CAR architecture has evolved through four generations. The first relied solely on CD3ζ and lacked potency. Second-generation receptors added either CD28 or 4-1BB costimulation, striking a balance between cytolytic vigor and persistence that remains the clinical standard. Third-generation designs combine two costimulatory domains for stronger activation, whereas fourth-generation "armored" CARs secrete cytokines such as IL-12, IL-15, or IL-18 to remodel the tumor microenvironment. Extracellularly, single-chain variable fragments (scFvs) have been supplemented by nanobodies, shark VNARs, and lamprey VLRs, each influencing spatial conformation and signaling. Intracellularly, domains from ICOS, MyD88, OX40, or CD3ε are being tested to fine-tune activation thresholds.
Solid tumors, however, present physical barriers, antigen heterogeneity, and immunosuppressive milieus that blunt CAR-T efficacy. Dense stroma and abnormal vasculature restrict infiltration; down-regulation of chemokines impedes recruitment; heterogeneous antigen expression enables escape; regulatory T cells, tumor-associated macrophages, and TGFβ drive exhaustion. Persistent antigen exposure combined with constitutive low-level signaling—termed tonic signaling—accelerates T cell dysfunction and limits in vivo persistence. Understanding and modulating this baseline signaling has therefore become a central challenge for next-generation designs.
Tonic signaling is not unique to CARs. Resting T and B lymphocytes sustain low-grade antigen-receptor signals that maintain survival and homeostatic proliferation. In the thymus, pre-TCR and pre-BCR complexes oligomerize spontaneously through electrostatic interactions between positively charged residues; mutations that disrupt these patches abrogate development. Analogously, CARs lacking antigen can cluster via positively charged patches (PCPs) on their scFv surfaces, driving CD3ζ phosphorylation and downstream activation. GD2-specific CARs exhibit strong clustering and rapid exhaustion, whereas CD19-specific CARs display diffuse membrane distribution and sustained function. Quantifying PCP area enables prediction of tonic strength; engineering scFv charge, linker length, hinge composition, or costimulatory domains allows precise tuning.
A bell-shaped "Peak Theory" describes the relationship between tonic strength and therapeutic efficacy. Signals that are too weak curtail proliferation and memory formation; signals that are too strong provoke exhaustion and toxicity. Empirical data support this model: mutating surface charges of GD2 CARs to lower tonic signaling reduces exhaustion and improves tumor control, whereas enhancing tonic signaling of CD19 CARs increases persistence without triggering dysfunction. Similarly, shortening the VH-VL linker or lengthening the hinge to an intermediate size yields optimal signaling amplitude. Even ubiquitination-resistant CARs that recycle back to the membrane prolong signaling duration yet remain within the beneficial range, reinforcing the concept that both intensity and duration must be balanced.

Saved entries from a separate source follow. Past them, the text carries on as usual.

-- ==== Sys2Proof/Tests/Slice0.lean ====
section
/-! SUPPORT. Tests of the model against the spec's worked examples and derived vectors (95_test_vectors.md), the smoke
test of WellFormed, and a witness of the hypotheses of each statement. -/

namespace Sys2Proof.Tests

open Sys2Proof Sys2Proof.Machine

/-! ## Small states and outcomes -/

/-- The state after `reset N=n ORDER=o` on `State.reset`, with the information fields at 0. -/
def at_ (n : Nat) (o : BitVec 3) : State := { State.reset with n := n, order := o }

/-- `at_` under `PERM_TABLE = AS_NAMED`. -/
def named (n : Nat) (o : BitVec 3) : State := { at_ n o with build := ⟨16, .asNamed⟩ }

/-- A field of the next state, none when the operation stops. -/
def of {α : Type} (o : Host.Outcome State Fault Refusal) (f : State → α) : Option α :=
  match o with
  | .next t => some (f t)
  | .fault _ => none
  | .refused _ => none

/-- The refusal of an operation, none when it does not refuse. -/
def refusalOf (o : Host.Outcome State Fault Refusal) : Option Refusal :=
  match o with
  | .refused r => some r
  | .next _ => none
  | .fault _ => none

/-- The fault of an operation, none when it does not fault. -/
def faultOf (o : Host.Outcome State Fault Refusal) : Option Fault :=
  match o with
  | .fault r => some r
  | .next _ => none
  | .refused _ => none

/-- The three fault fields. -/
def cause (s : State) : BitVec 2 × Nat × BitVec 2 := (s.fault, s.faultPix, s.faultCh)

/-- The bytes of every dispatch, in order. -/
def sent (s : State) : List (List Byte) := s.history.map (·.bytes)

abbrev black : Pixel := ⟨0, 0, 0, 0⟩
abbrev red : Pixel := ⟨0x10000, 0, 0, 0⟩
abbrev green : Pixel := ⟨0, 0x10000, 0, 0⟩
abbrev blue : Pixel := ⟨0, 0, 0x10000, 0⟩

/-! ## Decoding: words written out from the spec's encodings -/

/-- R73: code `000` with the three gamma bytes FF, 97, 84. -/
theorem test_decode_permRgb : decode 16 ⟨.orderCode, [0b000, 0xFF, 0x97, 0x84]⟩ = .ok (.permRgb 0xFF 0x97 0x84) := by decide
/-- R73: code `001`. -/
theorem test_decode_permRbg : decode 16 ⟨.orderCode, [0b001, 0xFF, 0x97, 0x84]⟩ = .ok (.permRbg 0xFF 0x97 0x84) := by decide
/-- R73: code `010`. -/
theorem test_decode_permGrb : decode 16 ⟨.orderCode, [0b010, 0xFF, 0x97, 0x84]⟩ = .ok (.permGrb 0xFF 0x97 0x84) := by decide
/-- R73: code `011`. -/
theorem test_decode_permGbr : decode 16 ⟨.orderCode, [0b011, 0xFF, 0x97, 0x84]⟩ = .ok (.permGbr 0xFF 0x97 0x84) := by decide
/-- R73: code `100`. -/
theorem test_decode_permBrg : decode 16 ⟨.orderCode, [0b100, 0xFF, 0x97, 0x84]⟩ = .ok (.permBrg 0xFF 0x97 0x84) := by decide
/-- R73: code `101`. -/
theorem test_decode_permBgr : decode 16 ⟨.orderCode, [0b101, 0xFF, 0x97, 0x84]⟩ = .ok (.permBgr 0xFF 0x97 0x84) := by decide
/-- R80: codes `110` and `111`. -/
theorem test_decode_orderReserved : decode 16 ⟨.orderCode, [0b110, 0, 0, 0]⟩ = .ok (.orderReserved 0) ∧
    decode 16 ⟨.orderCode, [0b111, 0, 0, 0]⟩ = .ok (.orderReserved 1) := by decide
/-- R75: `1ggggggg`, both ends. -/
theorem test_decode_byteGamma : decode 16 ⟨.outByte, [0b10000000]⟩ = .ok (.byteGamma 0) ∧
    decode 16 ⟨.outByte, [0b11111111]⟩ = .ok (.byteGamma 0x7F) := by decide
/-- R75: `00000000`. -/
theorem test_decode_byteZero : decode 16 ⟨.outByte, [0b00000000]⟩ = .ok .byteZero := by decide
/-- R81: `0vvvvvvv`, both ends. -/
theorem test_decode_byteNever : decode 16 ⟨.outByte, [0x01]⟩ = .ok (.byteNever 1) ∧
    decode 16 ⟨.outByte, [0x7F]⟩ = .ok (.byteNever 0x7F) := by decide
/-- Program P1, transaction 1: `has_target = 0`, the pixel words as printed. -/
theorem test_decode_submitNow : decode 16 ⟨.submitFlag, [0, 0, 0x00000000000010000, 0x00000000000000000]⟩ =
    .ok (.submitNow [red, black]) := by decide
/-- Program P1, transaction 3: `has_target = 1`, pixel 0 has `B = 0x10000`. -/
theorem test_decode_submitAt : decode 16 ⟨.submitFlag, [1, 7, 0x00004000000000000, 0x00000000000000000]⟩ =
    .ok (.submitAt [blue, black] ⟨7⟩) := by decide
/-- R191: the four cause codes. -/
theorem test_decode_causes : decode 16 ⟨.faultCause, [0b00, 0, 0]⟩ = .ok .faultNone ∧
    decode 16 ⟨.faultCause, [0b01, 5, 1]⟩ = .ok (.faultRange 5 .g) ∧
    decode 16 ⟨.faultCause, [0b10, 0, 0]⟩ = .ok .faultCfg ∧
    decode 16 ⟨.faultCause, [0b11, 0, 0]⟩ = .ok .faultReserved := by decide
/-- The pixel word of program P5, `(0.25, 0.5, 1, 0)`, in the operations that carry pixel words (opcodes of log 9). -/
theorem test_decode_pixel_words :
    decode 16 ⟨.internal, [3, 0, 0x00004000100004000]⟩ = .ok (.pixel 0 [⟨0x4000, 0x8000, 0x10000, 0⟩]) ∧
    decode 16 ⟨.internal, [5, 0x00004000100004000]⟩ = .ok (.encode [⟨0x4000, 0x8000, 0x10000, 0⟩]) ∧
    decode 16 ⟨.internal, [6, 0x00004000100004000]⟩ = .ok (.suppress [⟨0x4000, 0x8000, 0x10000, 0⟩]) := by decide
/-- The other internal operations (opcodes of log 9). -/
theorem test_decode_internal :
    decode 16 ⟨.internal, [0, 0x1FFFF, 3, 2]⟩ = .ok (.quant 0x1FFFF 3 .b) ∧
    decode 16 ⟨.internal, [1, 255]⟩ = .ok (.gamma 255) ∧ decode 16 ⟨.internal, [2]⟩ = .ok .latch ∧
    decode 16 ⟨.internal, [4]⟩ = .ok .term ∧ decode 16 ⟨.internal, [7, 1, 9]⟩ = .ok (.minclk true ⟨9⟩) ∧
    decode 16 ⟨.internal, [8, 0, 0x80]⟩ = .ok (.chunk [0, 0x80]) ∧
    decode 16 ⟨.internal, [9, 4, 0xFF]⟩ = .ok (.dispatch [0xFF] 4) ∧
    decode 16 ⟨.internal, [10, 3, 2]⟩ = .ok (.reset 3 2) := by decide
/-- Words outside the formats are rejected by name: a code of 4 bits, a byte of 9 bits, a pixel word of 69 bits, a
missing target. -/
theorem test_decode_rejects : decode 16 ⟨.orderCode, [8, 0, 0, 0]⟩ = .error .codeRange ∧
    decode 16 ⟨.outByte, [256]⟩ = .error .codeRange ∧ decode 16 ⟨.submitFlag, [0, 0, 2 ^ 68]⟩ = .error .operandRange ∧
    decode 16 ⟨.submitFlag, [0]⟩ = .error .wordCount ∧ decode 16 ⟨.internal, [11]⟩ = .error .codeRange := by decide

/-- Each distinct word of the opcode table read in whole bytes, and the coded widths (log 10). -/
theorem test_decodeTableWord : (List.range 6).map (decodeTableWord 8) =
      [some (.permRgb 0 0 0), some (.permRbg 0 0 0), some (.permGrb 0 0 0), some (.permGbr 0 0 0), some (.permBrg 0 0 0),
       some (.permBgr 0 0 0)] ∧
    decodeTableWord 8 6 = some (.orderReserved 0) ∧ decodeTableWord 8 0x80 = some (.byteGamma 0) ∧
    decodeTableWord 1 0 = some (.submitNow [black]) ∧ decodeTableWord 1 1 = some (.submitAt [black] ⟨0⟩) ∧
    decodeTableWord 2 1 = some (.faultRange 0 .r) ∧ decodeTableWord 3 7 = some (.orderReserved 1) := by decide

/-! ## WellFormed smoke: one ill-formed term for each check -/

theorem test_wf_byteNever_zero : (Instr.byteNever 0).wellFormed 1 16 = false := by decide
theorem test_wf_submitNow_length : (Instr.submitNow []).wellFormed 1 16 = false := by decide
theorem test_wf_submitAt_length : (Instr.submitAt [black, black] ⟨0⟩).wellFormed 1 16 = false := by decide
theorem test_wf_quant_width : (Instr.quant 0x20000 0 .r).wellFormed 1 16 = false := by decide
theorem test_wf_pixel_width : (Instr.pixel 0 [⟨0, 0x20000, 0, 0⟩]).wellFormed 1 16 = false := by decide
theorem test_wf_pixel_length : (Instr.pixel 0 []).wellFormed 1 16 = false := by decide
theorem test_wf_encode_red_width : (Instr.encode [⟨0x20000, 0, 0, 0⟩]).wellFormed 1 16 = false := by decide
theorem test_wf_encode_white_width : (Instr.encode [⟨0, 0, 0, 0x20000⟩]).wellFormed 1 16 = false := by decide
theorem test_wf_suppress_length : (Instr.suppress []).wellFormed 1 16 = false := by decide
theorem test_wf_dispatch_empty : (Instr.dispatch [] 0).wellFormed 1 16 = false := by decide
theorem test_wf_dispatch_long : (Instr.dispatch (List.replicate 21 0) 0).wellFormed 1 16 = false := by decide

/-! ## The datapath (95 sections 2.1 to 2.3) -/

/-- The codes around each threshold of the table in 2.1. -/
theorem test_quantIndex : [0x80, 0x81, 0x4000, 0x7FFF, 0x8000, 0x8101, 0x8102, 0xFF7F, 0xFF80, 0x10000, 0x10001].map (quantIndex 16) =
    [some 0, some 1, some 64, some 127, some 128, some 128, some 129, some 254, some 255, some 255, none] := by decide
/-- 2.1 with `F = 8`. -/
theorem test_quantIndex_F8 : [0x080, 0x07F, 0x100, 0x101].map (quantIndex 8) = [some 128, some 127, some 255, none] := by decide
theorem test_quant : of (exec (.quant 0x8000 0 .r) (at_ 2 0)) (·.result) = some (.index 128) := by decide
theorem test_quant_range : of (exec (.quant 0x10001 1 .g) (at_ 2 0)) cause = some (1, 1, 1) := by decide
/-- R100: the pixel index is "used only to report a fault". -/
theorem test_quant_index_unused : of (exec (.quant 0x8000 9 .r) (at_ 2 0)) (·.result) = some (.index 128) := by decide
/-- 2.2: the entries nearest to a tie, and the skip at 235. -/
theorem test_gamma : [0, 27, 28, 53, 118, 146, 234, 235, 254, 255].map (gammaRead State.reset) =
    [0x80, 0x80, 0x81, 0x83, 0x92, 0xA0, 0xE6, 0xE8, 0xFE, 0xFF] := by decide +kernel
/-- R106: the sum of the 256 entries is 42079. -/
theorem test_gamma_sum : (gammaBytes.map BitVec.toNat).sum = 42079 := by decide +kernel
theorem test_gamma_exec : of (exec (.gamma 128) State.reset) (·.result) = some (.byte 0x97) := by decide +kernel
/-- 2.3, `REFERENCE` column. -/
theorem test_perm_reference :
    [Instr.permRgb 0xFF 0x97 0x84, .permRbg 0xFF 0x97 0x84, .permGrb 0xFF 0x97 0x84, .permGbr 0xFF 0x97 0x84,
      .permBrg 0xFF 0x97 0x84, .permBgr 0xFF 0x97 0x84].map (fun i => of (exec i (at_ 1 0)) (·.result)) =
    [some (.triple 0x97 0xFF 0x84), some (.triple 0xFF 0x84 0x97), some (.triple 0x97 0x84 0xFF),
      some (.triple 0x97 0x84 0xFF), some (.triple 0x84 0xFF 0x97), some (.triple 0x84 0x97 0xFF)] := by decide
/-- 2.3, `AS_NAMED` column. -/
theorem test_perm_asNamed :
    [Instr.permRgb 0xFF 0x97 0x84, .permRbg 0xFF 0x97 0x84, .permGrb 0xFF 0x97 0x84, .permGbr 0xFF 0x97 0x84,
      .permBrg 0xFF 0x97 0x84, .permBgr 0xFF 0x97 0x84].map (fun i => of (exec i (named 1 0)) (·.result)) =
    [some (.triple 0xFF 0x97 0x84), some (.triple 0xFF 0x84 0x97), some (.triple 0x97 0xFF 0x84),
      some (.triple 0x97 0x84 0xFF), some (.triple 0x84 0xFF 0x97), some (.triple 0x84 0x97 0xFF)] := by decide
/-- 2.6: RESET samples ORDER 6. -/
theorem test_orderReserved : of (exec (.orderReserved 0) (at_ 3 0)) (fun t => (cause t, t.order, t.n)) =
    some ((2, 0, 0), 6, 3) := by decide
theorem test_byteGamma : of (exec (.byteGamma 0x17) (at_ 1 0)) (·.frame) = some [0x97] := by decide
theorem test_byteZero_overrun : of (exec .byteZero (at_ 1 0)) (·.frame) = some [0] ∧
    faultOf (exec .byteZero (at_ 0 0)) = some .frameOverrun := by decide
theorem test_byteNever : refusalOf (exec (.byteNever 1) (at_ 1 0)) = some .byteNeverEmitted := by decide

Tonic signaling also governs antigen sensitivity, metabolic reprogramming, and differentiation fate. Higher basal phosphorylation correlates with elevated CD5 expression, heightened responsiveness to low-density antigens, and up-regulation of glycolytic and anabolic pathways. Conversely, strong signals drive cells toward effector memory phenotypes with increased PD-1 and TIM-3 and decreased TCF7 and CCR7. Moderate elevation of tonic signaling therefore offers a lever to counteract tumor heterogeneity while maintaining stem-like self-renewal.

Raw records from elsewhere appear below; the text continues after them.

-- ==== Sys2Proof/Config.lean ====
section
/-! DEFINITION. What is fixed for one block (the open parameters of 00_scope.md R6) and the free values: what the
spec leaves open, as constants with no body, so that nothing can be proved of any one of their values. -/

namespace Sys2Proof

/-- The three open parameters of R6. Every step carries them unchanged (log 3). -/
structure Params where
  /-- DMEM_SIZE: bytes of local data memory. -/
  dmemSize    : Nat
  /-- MAX_ROW_BYTES: capacity of PREV in bytes. -/
  maxRowBytes : Nat
  /-- CMDQ_DEPTH: entries of the command queue. -/
  cmdqDepth   : Nat
deriving DecidableEq, Repr

/-- The legal values of R6's table. -/
abbrev Params.Legal (p : Params) : Prop :=
  (1024 ≤ p.dmemSize ∧ p.dmemSize ≤ 2 ^ 32) ∧ (4 ≤ p.maxRowBytes ∧ p.maxRowBytes ≤ p.dmemSize) ∧
    1 ≤ p.cmdqDepth

/-- The defaults of R6's table, "used only in examples". DESIGN CHOICE (log 3): `State.reset` takes them. -/
def Params.default : Params := { dmemSize := 65536, maxRowBytes := 32768, cmdqDepth := 16 }

/-- The DMEM byte at an address after the reset numbered `epoch`: "an arbitrary value: a draw, independent per byte,
under no law" (20_memory.md R57; log 1). Safe. -/
opaque Config.dmemDraw (epoch address : Nat) : Byte

/-- Byte `channel` (0 R, 1 G, 2 B, 3 A) of a palette entry after the reset numbered `epoch`: "unspecified after reset"
(10_state.md R31, R42; log 2). Safe. -/
opaque Config.palDraw (epoch entry channel : Nat) : Byte

/-- What a SCORE register holds when the exact score of filter type `t` on this row does not fit 32 bits: the spec
states no value there (10_state.md R35; log 4). It depends only on what 41_filter.md R133 lets it depend on.
DESIGN CHOICE, safe. -/
opaque Config.scoreBeyondWord (t bpp : Nat) (row prior : List Byte) : Word

end Sys2Proof
end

Extension of these principles to alternative cellular platforms—CAR-Treg, CAR-NK, and CAR-macrophage—remains exploratory. Regulatory T cells require tonic signals that preserve suppressive function without inducing conversion to pathogenic phenotypes. Natural killer cells, which naturally lack long-term persistence, might gain proliferative fitness through calibrated tonic activation, reducing the need for repeated dosing. Macrophages, which polarize between tumoricidal M1 and tumor-supportive M2 states, could be biased toward sustained M1 function by manipulating CAR-induced baseline signaling. Each lineage, however, possesses distinct signaling architectures and functional endpoints, demanding tailored optimization strategies grounded in quantitative models.

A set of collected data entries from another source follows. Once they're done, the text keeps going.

/-- A word is legal: the pseudocode of 30_encoding.md R76 on the word as a number. -/
def LegalWord (w : Nat) : Prop :=
  (w / 2 ^ 24 ∈ [0x00, 0x01, 0x10, 0x11, 0x13, 0x14, 0x20, 0x21, 0x23, 0x24, 0x30, 0x31, 0x32, 0x33] ∧
      w % 2 ^ 24 = 0) ∨
    (w / 2 ^ 24 ∈ [0x02, 0x03] ∧ w / 2 ^ 20 % 16 = 0 ∧ w / 2 ^ 16 % 16 ≤ 4) ∨
    (w / 2 ^ 24 = 0x12 ∧ w / 2 ^ 8 % 2 ^ 16 = 0) ∨
    (w / 2 ^ 24 = 0x22 ∧ w / 2 ^ 3 % 2 ^ 21 = 0 ∧ w % 8 ≤ 4)

/-! ### CRC (40_crc.md) -/

/-- Rows 0x00 to 0x38 of R100's table. -/
def tableRows0 : List Nat :=
  [ 0x00000000, 0x77073096, 0xEE0E612C, 0x990951BA, 0x076DC419, 0x706AF48F, 0xE963A535, 0x9E6495A3,
    0x0EDB8832, 0x79DCB8A4, 0xE0D5E91E, 0x97D2D988, 0x09B64C2B, 0x7EB17CBD, 0xE7B82D07, 0x90BF1D91,
    0x1DB71064, 0x6AB020F2, 0xF3B97148, 0x84BE41DE, 0x1ADAD47D, 0x6DDDE4EB, 0xF4D4B551, 0x83D385C7,
    0x136C9856, 0x646BA8C0, 0xFD62F97A, 0x8A65C9EC, 0x14015C4F, 0x63066CD9, 0xFA0F3D63, 0x8D080DF5,
    0x3B6E20C8, 0x4C69105E, 0xD56041E4, 0xA2677172, 0x3C03E4D1, 0x4B04D447, 0xD20D85FD, 0xA50AB56B,
    0x35B5A8FA, 0x42B2986C, 0xDBBBC9D6, 0xACBCF940, 0x32D86CE3, 0x45DF5C75, 0xDCD60DCF, 0xABD13D59,
    0x26D930AC, 0x51DE003A, 0xC8D75180, 0xBFD06116, 0x21B4F4B5, 0x56B3C423, 0xCFBA9599, 0xB8BDA50F,
    0x2802B89E, 0x5F058808, 0xC60CD9B2, 0xB10BE924, 0x2F6F7C87, 0x58684C11, 0xC1611DAB, 0xB6662D3D ]

/-- Rows 0x40 to 0x78 of R100's table. -/
def tableRows1 : List Nat :=
  [ 0x76DC4190, 0x01DB7106, 0x98D220BC, 0xEFD5102A, 0x71B18589, 0x06B6B51F, 0x9FBFE4A5, 0xE8B8D433,
    0x7807C9A2, 0x0F00F934, 0x9609A88E, 0xE10E9818, 0x7F6A0DBB, 0x086D3D2D, 0x91646C97, 0xE6635C01,
    0x6B6B51F4, 0x1C6C6162, 0x856530D8, 0xF262004E, 0x6C0695ED, 0x1B01A57B, 0x8208F4C1, 0xF50FC457,
    0x65B0D9C6, 0x12B7E950, 0x8BBEB8EA, 0xFCB9887C, 0x62DD1DDF, 0x15DA2D49, 0x8CD37CF3, 0xFBD44C65,
    0x4DB26158, 0x3AB551CE, 0xA3BC0074, 0xD4BB30E2, 0x4ADFA541, 0x3DD895D7, 0xA4D1C46D, 0xD3D6F4FB,
    0x4369E96A, 0x346ED9FC, 0xAD678846, 0xDA60B8D0, 0x44042D73, 0x33031DE5, 0xAA0A4C5F, 0xDD0D7CC9,
    0x5005713C, 0x270241AA, 0xBE0B1010, 0xC90C2086, 0x5768B525, 0x206F85B3, 0xB966D409, 0xCE61E49F,
    0x5EDEF90E, 0x29D9C998, 0xB0D09822, 0xC7D7A8B4, 0x59B33D17, 0x2EB40D81, 0xB7BD5C3B, 0xC0BA6CAD ]

/-- Rows 0x80 to 0xB8 of R100's table. -/
def tableRows2 : List Nat :=
  [ 0xEDB88320, 0x9ABFB3B6, 0x03B6E20C, 0x74B1D29A, 0xEAD54739, 0x9DD277AF, 0x04DB2615, 0x73DC1683,
    0xE3630B12, 0x94643B84, 0x0D6D6A3E, 0x7A6A5AA8, 0xE40ECF0B, 0x9309FF9D, 0x0A00AE27, 0x7D079EB1,
    0xF00F9344, 0x8708A3D2, 0x1E01F268, 0x6906C2FE, 0xF762575D, 0x806567CB, 0x196C3671, 0x6E6B06E7,
    0xFED41B76, 0x89D32BE0, 0x10DA7A5A, 0x67DD4ACC, 0xF9B9DF6F, 0x8EBEEFF9, 0x17B7BE43, 0x60B08ED5,
    0xD6D6A3E8, 0xA1D1937E, 0x38D8C2C4, 0x4FDFF252, 0xD1BB67F1, 0xA6BC5767, 0x3FB506DD, 0x48B2364B,
    0xD80D2BDA, 0xAF0A1B4C, 0x36034AF6, 0x41047A60, 0xDF60EFC3, 0xA867DF55, 0x316E8EEF, 0x4669BE79,
    0xCB61B38C, 0xBC66831A, 0x256FD2A0, 0x5268E236, 0xCC0C7795, 0xBB0B4703, 0x220216B9, 0x5505262F,
    0xC5BA3BBE, 0xB2BD0B28, 0x2BB45A92, 0x5CB36A04, 0xC2D7FFA7, 0xB5D0CF31, 0x2CD99E8B, 0x5BDEAE1D ]

/-- Rows 0xC0 to 0xF8 of R100's table. -/
def tableRows3 : List Nat :=
  [ 0x9B64C2B0, 0xEC63F226, 0x756AA39C, 0x026D930A, 0x9C0906A9, 0xEB0E363F, 0x72076785, 0x05005713,
    0x95BF4A82, 0xE2B87A14, 0x7BB12BAE, 0x0CB61B38, 0x92D28E9B, 0xE5D5BE0D, 0x7CDCEFB7, 0x0BDBDF21,
    0x86D3D2D4, 0xF1D4E242, 0x68DDB3F8, 0x1FDA836E, 0x81BE16CD, 0xF6B9265B, 0x6FB077E1, 0x18B74777,
    0x88085AE6, 0xFF0F6A70, 0x66063BCA, 0x11010B5C, 0x8F659EFF, 0xF862AE69, 0x616BFFD3, 0x166CCF45,
    0xA00AE278, 0xD70DD2EE, 0x4E048354, 0x3903B3C2, 0xA7672661, 0xD06016F7, 0x4969474D, 0x3E6E77DB,
    0xAED16A4A, 0xD9D65ADC, 0x40DF0B66, 0x37D83BF0, 0xA9BCAE53, 0xDEBB9EC5, 0x47B2CF7F, 0x30B5FFE9,
    0xBDBDF21C, 0xCABAC28A, 0x53B39330, 0x24B4A3A6, 0xBAD03605, 0xCDD70693, 0x54DE5729, 0x23D967BF,
    0xB3667A2E, 0xC4614AB8, 0x5D681B02, 0x2A6F2B94, 0xB40BBE37, 0xC30C8EA1, 0x5A05DF1B, 0x2D02EF8D ]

In summary, tonic signaling functions as a molecular rheostat that determines CAR-T fitness, tumor recognition, and longevity. By decoding the electrostatic and structural determinants of spontaneous receptor clustering, and by mapping the resulting signaling intensities to phenotypic outcomes, researchers can move beyond binary on/off designs toward predictive fine-tuning. The same lever that currently moves blood cancers toward cure is being lengthened, calibrated, and redirected to dislodge solid tumors, quell autoimmunity, reverse fibrosis, and perhaps delay aging itself.